/-- A local SEMOP (R402); word 1 is the value it leaves. -/
def State.localSemop (s : State) (n : Nat) (lane : Bool) (r : TRun) : TStep :=
  let d := r.cmd
  if s.semRefuses d.ssem d.tag then .bad fPERMISSION 0 0 none
  else
    let v : BitVec 32 := if d.op = 1 then BitVec.ofNat 32 d.argx else (s.sem d.ssem).value + BitVec.ofNat 32 d.argx
    (s.semPut d.ssem v).tetherDone n lane r v.toNat id

/-- A TRIG parks its wrapped command, once its stream's table has room (R405). -/
def State.parkWrapped (s : State) (n : Nat) (lane : Bool) (r : TRun) (w : TCmd) : TStep :=
  if 8 ≤ (s.stream n).parked.length then .waits s
  else s.tetherDone n lane r 0 fun s =>
    s.modStream n fun x => { x with parked := x.parked ++ [⟨w, BitVec.ofNat 64 r.cmd.time⟩] }

/-- A TRIG reads its wrapped command and checks it, once, and parks it (R405): every failing check raises ILLEGAL. -/
def State.park (s : State) (n : Nat) (lane : Bool) (r : TRun) : TStep :=
  let d := r.cmd
  match r.wrapped with
  | some w => s.parkWrapped n lane r w
  | none =>
    match s.hubRead d.tag d.src 64 with
    | (.waits, s) => .waits s
    | (.bad code st a key, _) => .bad code st a key
    | (.ok bs, s) =>
      let w : TCmd :=
        { num := 0, bytes := BitVec.ofNat 512 (ofBytes bs), tag := d.tag, cls := d.cls, pusher := none, started := 0, relReq := 0, relCmd := 0 }
      match (if w.kind = 8 then some (fILLEGAL, d.src) else s.tetherCheck w) with
      | some (_, addr) => .bad fILLEGAL 0 addr none
      | none =>
        let r' : TRun := { r with wrapped := some w }
        (s.setRun n lane r').parkWrapped n lane r' w

/-- A command that has read its source writes, once all that it awaits has come, and completes. -/
def State.tetherFinish (s : State) (n : Nat) (lane : Bool) (r : TRun) : TStep :=
  let d := r.cmd
  match d.kind with
  | 8 => s.park n lane r
  | 9 => if d.peerIdx = localPeer then s.localSemop n lane r else s.tetherSettle n lane r 0 id
  | _ =>
    let settle (s : State) (r : TRun) : TStep := s.tetherSettle n lane r (if d.kind = 6 then d.count else 0) fun s => s.releaseTo n r
    if r.written then settle s r
    else if d.awaits.all (fun k => (Tab.find r.checks k).isSome) = false then .waits s
    else if s.inSwitch d = false ∧ s.gathered r = false then .waits s
    else
      s.withResults r fun cs s =>
        s.tetherWrite d cs fun s =>
          let r' : TRun := { r with written := true }
          settle (s.setRun n lane r') r'

/-- What the running command of a lane comes to now. -/
def State.tetherNext (s : State) (n : Nat) (lane : Bool) (r : TRun) : TStep :=
  if r.checks.any (fun p => !checksAgree (s.ownCheck r.cmd) p.2) then .bad fILLEGAL 0 0 none
  else if r.source.isNone then s.tetherGo n lane r
  else s.tetherFinish n lane r

/-- The command of a lane goes on, as far as it can. -/
def State.tetherAdvance (s : State) (n : Nat) (lane : Bool) : State :=
  match (s.stream n).runner lane with
  | none => s
  | some r =>
    match s.tetherNext n lane r with
    | .moved t => t
    | .waits t => t
    | .bad _ _ _ _ => s

/-! ### Starting (R382, R388, R389, R397) -/

/-- The count of commands that a command belongs to (logs 66 and 67). -/
def TCmd.counter (d : TCmd) : Nat := countKey (if d.collective then 0 else d.kind * 256 + d.peerIdx) d.ctx d.tagId
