/-- TETHER_COMMAND_START does nothing while a command runs in its stream or none stands ready. The one command that stands ready, a node's
or the oldest of a core's queue, starts: if it passes the checks of R388 it is numbered and, where it need not wait, sends its check to
each peer that awaits it and goes on as TETHER_COMMAND_COMPLETE does; if not, it ends by that fault with a record and an element.
TRIGGER_FIRE does so on the trigger lane with the due parked command of least TIME of a resident context. TETHER_WAIT_SATISFIED lets a
command whose semaphore has reached its target send its checks and go on; PEER_CHECK_ARRIVAL, a data packet of a context that holds a
check, takes it for the command of its tag and number that awaits it, which goes on if it agrees, or else faults next.
TETHER_COMMAND_COMPLETE leaves a command that still waits as it is; a local SEMOP changes its semaphore and leaves; a RECV, a broadcast, a
gather or a reduction whose codes have come writes the code of each element at DST and no other byte; one whose packets need
acknowledgement may stay until they have it; then it leaves, and the peers that got data of it are sent a release. TETHER_FAULT ends a
command whose check differs by ILLEGAL, and one whose wait is refused by PERMISSION. (Readings of the model, where it rests on one: logs
8, 9, 67, 68 and 69.) -/
def Obligations.TetherCommands : Prop :=
  (∀ (s : State) (n : Nat), s.cur = n → n < 16 →
    let x := s.stream n
    let bare (l : Tab CoreState) : Prop := ∀ p ∈ l, p.2.cqStream.toNat = n → p.2.commq = []
    (x.run ≠ none → exec .tetherCommandStart s = .next s) ∧ (x.queue = [] → bare s.cores → exec .tetherCommandStart s = .next s)
    ∧ ∀ (d : TCmd) (rest : List TCmd) (before after : Tab CoreState) (k : Nat) (y : CoreState) (c : CommCmd) (cs : List CommCmd),
      let fromNode := x.queue = d :: rest ∧ bare s.cores
      let fromCore := x.queue = [] ∧ rest = [] ∧ s.cores = before ++ (k, y) :: after ∧ bare (before ++ after) ∧ (∀ p ∈ before, p.1 < k)
        ∧ y.cqStream.toNat = n ∧ y.commq = c :: cs ∧ (s.slot c.slot).releasedBefore c.cls c.relReq c.relCmd = true
        ∧ d = { num := 0, bytes := c.bytes, tag := c.tag, cls := c.cls, pusher := some (.slot c.slot c.word c.graph c.node),
                started := c.started, relReq := c.relReq, relCmd := c.relCmd }
      let drawn (w : State) : Prop := fromNode ∧ w.cores = s.cores ∨ fromCore ∧ w.cores = s.cores.put k { y with commq := cs }
      x.run = none → fromNode ∨ fromCore → s.live d.tag = true →
      (s.tetherCheck d = none → s.staysOut d → ∃ w, s.Started w n false d rest ∧ drawn w
        ∧ exec .tetherCommandStart s = exec (.tetherCommandComplete false) w)
      ∧ (d.kind = 0 ∨ 9 < d.kind → s.tetherCheck d = some (0x01, 0))
      ∧ ∀ code addr, s.tetherCheck d = some (code, addr) → ∃ w u, drawn w ∧ exec .tetherCommandStart s = .next u
          ∧ (w.stream n).queue = rest ∧ w.slots = s.slots ∧ w.hub.traps = s.hub.traps
          ∧ w.CommandFaults u n false d code (d.bytes.toNat / 2 ^ 16 % 2 ^ 16) addr)
  ∧ (∀ (s : State) (n : Nat), s.cur = n → n < 16 →
    let x := s.stream n
    let ready (p : Parked) : Prop := p.time ≤ s.wallTime ∧ s.resident p.cmd.ctx = true
    (x.lane ≠ none ∨ (∀ p ∈ x.parked, ¬ ready p) → exec .triggerFire s = .next s)
    ∧ ∀ (before after : List Parked) (p : Parked), x.lane = none → x.parked = before ++ p :: after → ready p → p ∉ before →
      (∀ q ∈ before, ready q → p.time < q.time) → (∀ q ∈ after, ready q → p.time ≤ q.time) → (s.wallTime - p.time).toNat ≤ 1024 →
      s.live p.cmd.tag = true → s.tetherCheck p.cmd = none → s.staysOut p.cmd →
      ∃ w, s.Started w n true p.cmd x.queue ∧ (w.stream n).parked = before ++ after ∧ (w.stream n).late = x.late
        ∧ exec .triggerFire s = exec (.tetherCommandComplete true) w)
  ∧ (∀ (s : State) (n : Nat) (lane : Bool) (r : TRun), s.cur = n → n < 16 →
    (if lane then (s.stream n).lane else (s.stream n).run) = some r →
    let d := r.cmd
    let x := s.stream n
    let to_ (r' : TRun) : State := s.modStream n fun x => if lane then { x with lane := some r' } else { x with run := some r' }
    let owned := (s.sem d.wsem).en = true ∧ (s.sem d.wsem).ctx.toNat = d.tag.toNat / 64
    let reached := ((s.sem d.wsem).value - BitVec.ofNat 32 d.wval).toNat < 2 ^ 31
    (r.waited = false → owned → reached → ∃ w, (to_ { r with waited := true }).Announced w n d r.nth
      ∧ exec (.tetherWaitSatisfied lane) s = exec (.tetherCommandComplete lane) w)
    ∧ (r.waited = true ∨ ¬ owned ∨ ¬ reached → exec (.tetherWaitSatisfied lane) s = .next s)
    ∧ (r.source = none → r.waited = false → exec (.tetherCommandComplete lane) s = .next s)
    ∧ (r.source ≠ none → r.written = false → 0 < d.kind → d.kind < 8 → ∀ k ∈ d.awaits, Tab.find r.checks k = none → exec (.tetherCommandComplete lane) s = .next s)
    ∧ (r.source ≠ none → r.checks = [] → d.kind = 9 → d.peerIdx = 255 → (s.sem d.ssem).en = true → (s.sem d.ssem).ctx.toNat = d.tag.toNat / 64 →
      (s.sem d.ssem).mirror = 0 → s.live d.tag = true →
      let v := if d.op = 1 then BitVec.ofNat 32 d.argx else (s.sem d.ssem).value + BitVec.ofNat 32 d.argx
      ∃ u, exec (.tetherCommandComplete lane) s = .next u ∧ s.CommandLeft u n lane d 0 v.toNat
        ∧ u.sem d.ssem = { s.sem d.ssem with value := if d.setEn then v + 1 else v, owed := false } ∧ ∀ m, m ≠ d.ssem → u.sem m = s.sem m)
    ∧ (∀ (codes : List Nat) (pa : Nat), r.source ≠ none → r.written = false → (∀ p ∈ r.checks, checksAgree (s.ownCheck d) p.2 = true) →
      (∀ k ∈ d.awaits, Tab.find r.checks k ≠ none) → d.dense → codes.length = d.count → (∀ e v, codes[e]? = some v → s.writesCode r e v) →
      d.width ∈ [1, 2, 4, 8] → s.hubPage d.tag .write d.dst (d.count * d.width) pa →
      (d.kind = 1 ∨ d.kind = 3 → d.src + d.count * d.width ≤ d.dst ∨ d.dst + d.count * d.width ≤ d.src) → s.staysOut d →
      d.setEn = false → s.nodeGoesOn d →
      ∃ u, exec (.tetherCommandComplete lane) s = .next u
        ∧ (∀ a, u.mem.read a = overlaid s.mem.read pa (codes.flatMap (bytesOf d.width)) a)
        ∧ (s.Settled u n lane r ∨ s.owes n d ∧ u.laneRun n lane = some { r with written := true } ∧ u.hub.sent = s.hub.sent
            ∧ (u.stream n).done = x.done ∧ u.slots = s.slots))
    ∧ (r.source ≠ none → r.written = true → 0 < d.kind → d.kind < 8 → (∀ p ∈ r.checks, checksAgree (s.ownCheck d) p.2 = true) → d.setEn = false →
        s.nodeGoesOn d → ∃ u, exec (.tetherCommandComplete lane) s = .next u ∧ u.mem = s.mem
          ∧ (s.Settled u n lane r ∨ s.owes n d ∧ u = { s with free := u.free }))
    ∧ ((∃ p ∈ r.checks, checksAgree (s.ownCheck d) p.2 = false) →
      ∃ u, exec (.tetherFault lane) s = .next u ∧ s.CommandFaults u n lane d 0x01 (d.bytes.toNat / 2 ^ 16 % 2 ^ 16) 0)
    ∧ (r.checks = [] → r.source = none → r.waited = false →
        (¬ owned → ∃ u, exec (.tetherFault lane) s = .next u ∧ s.CommandFaults u n lane d 0x09 (d.bytes.toNat / 2 ^ 16 % 2 ^ 16) 0)
        ∧ (owned → exec (.tetherFault lane) s = .next s)))
  ∧ (∀ (s : State) (p : Arrival) (c : Nat), s.arrives p 0 c →
    (numberIn p 6 2 / 2 % 2 = 0 → exec (checkEvent p) s = .next s)
    ∧ ∀ check : PeerCheck, checkFits check → bodyOf p = checkBytesOf check → numberIn p 6 2 / 2 % 2 = 1 →
      ((∀ n lane r, ¬ s.awaitsFrom p check.kind c n lane r) → exec (checkEvent p) s = .next s)
      ∧ ∀ n lane r, s.awaitsFrom p check.kind c n lane r → (∀ m k q, s.awaitsFrom p check.kind c m k q → m = n ∧ k = lane) →
        let peer := partOf p 64 8
        let t := s.onLane n lane { r with checks := Tab.put r.checks peer check }
        (peer ∉ r.cmd.awaits ∨ Tab.find r.checks peer ≠ none → exec (checkEvent p) s = .next s)
        ∧ (peer ∈ r.cmd.awaits → Tab.find r.checks peer = none →
            exec (checkEvent p) s = .next (if checksAgree (s.ownCheck r.cmd) check then t.tetherAdvance n lane
              else { t with agenda := .event n (.tetherFault lane) :: t.agenda })))
  ∧ ∀ (d : TCmd) (n e : Nat) (x : Nat → Nat), d.fmt = 0x14 ∨ d.fmt = 0x1C → d.op = 0 → 0 < n → (∀ p, x p < 2 ^ 32) → e < d.count →
    d.reduce n e x = ((List.range n).map x).sum % 2 ^ 32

**WHAT IS NEEDED:**
Reproducing the whole listing above is not the task. Copy exactly only the lines from the one with "true) → d.setEn = false →" to the one with "s.nodeGoesOn d → ∃", both kept.

**EXERCISE RESPONSE:**
    ∧ (r.source ≠ none → r.written = true → 0 < d.kind → d.kind < 8 → (∀ p ∈ r.checks, checksAgree (s.ownCheck d) p.2 = true) → d.setEn = false →
        s.nodeGoesOn d → ∃ u, exec (.tetherCommandComplete lane) s = .next u ∧ u.mem = s.mem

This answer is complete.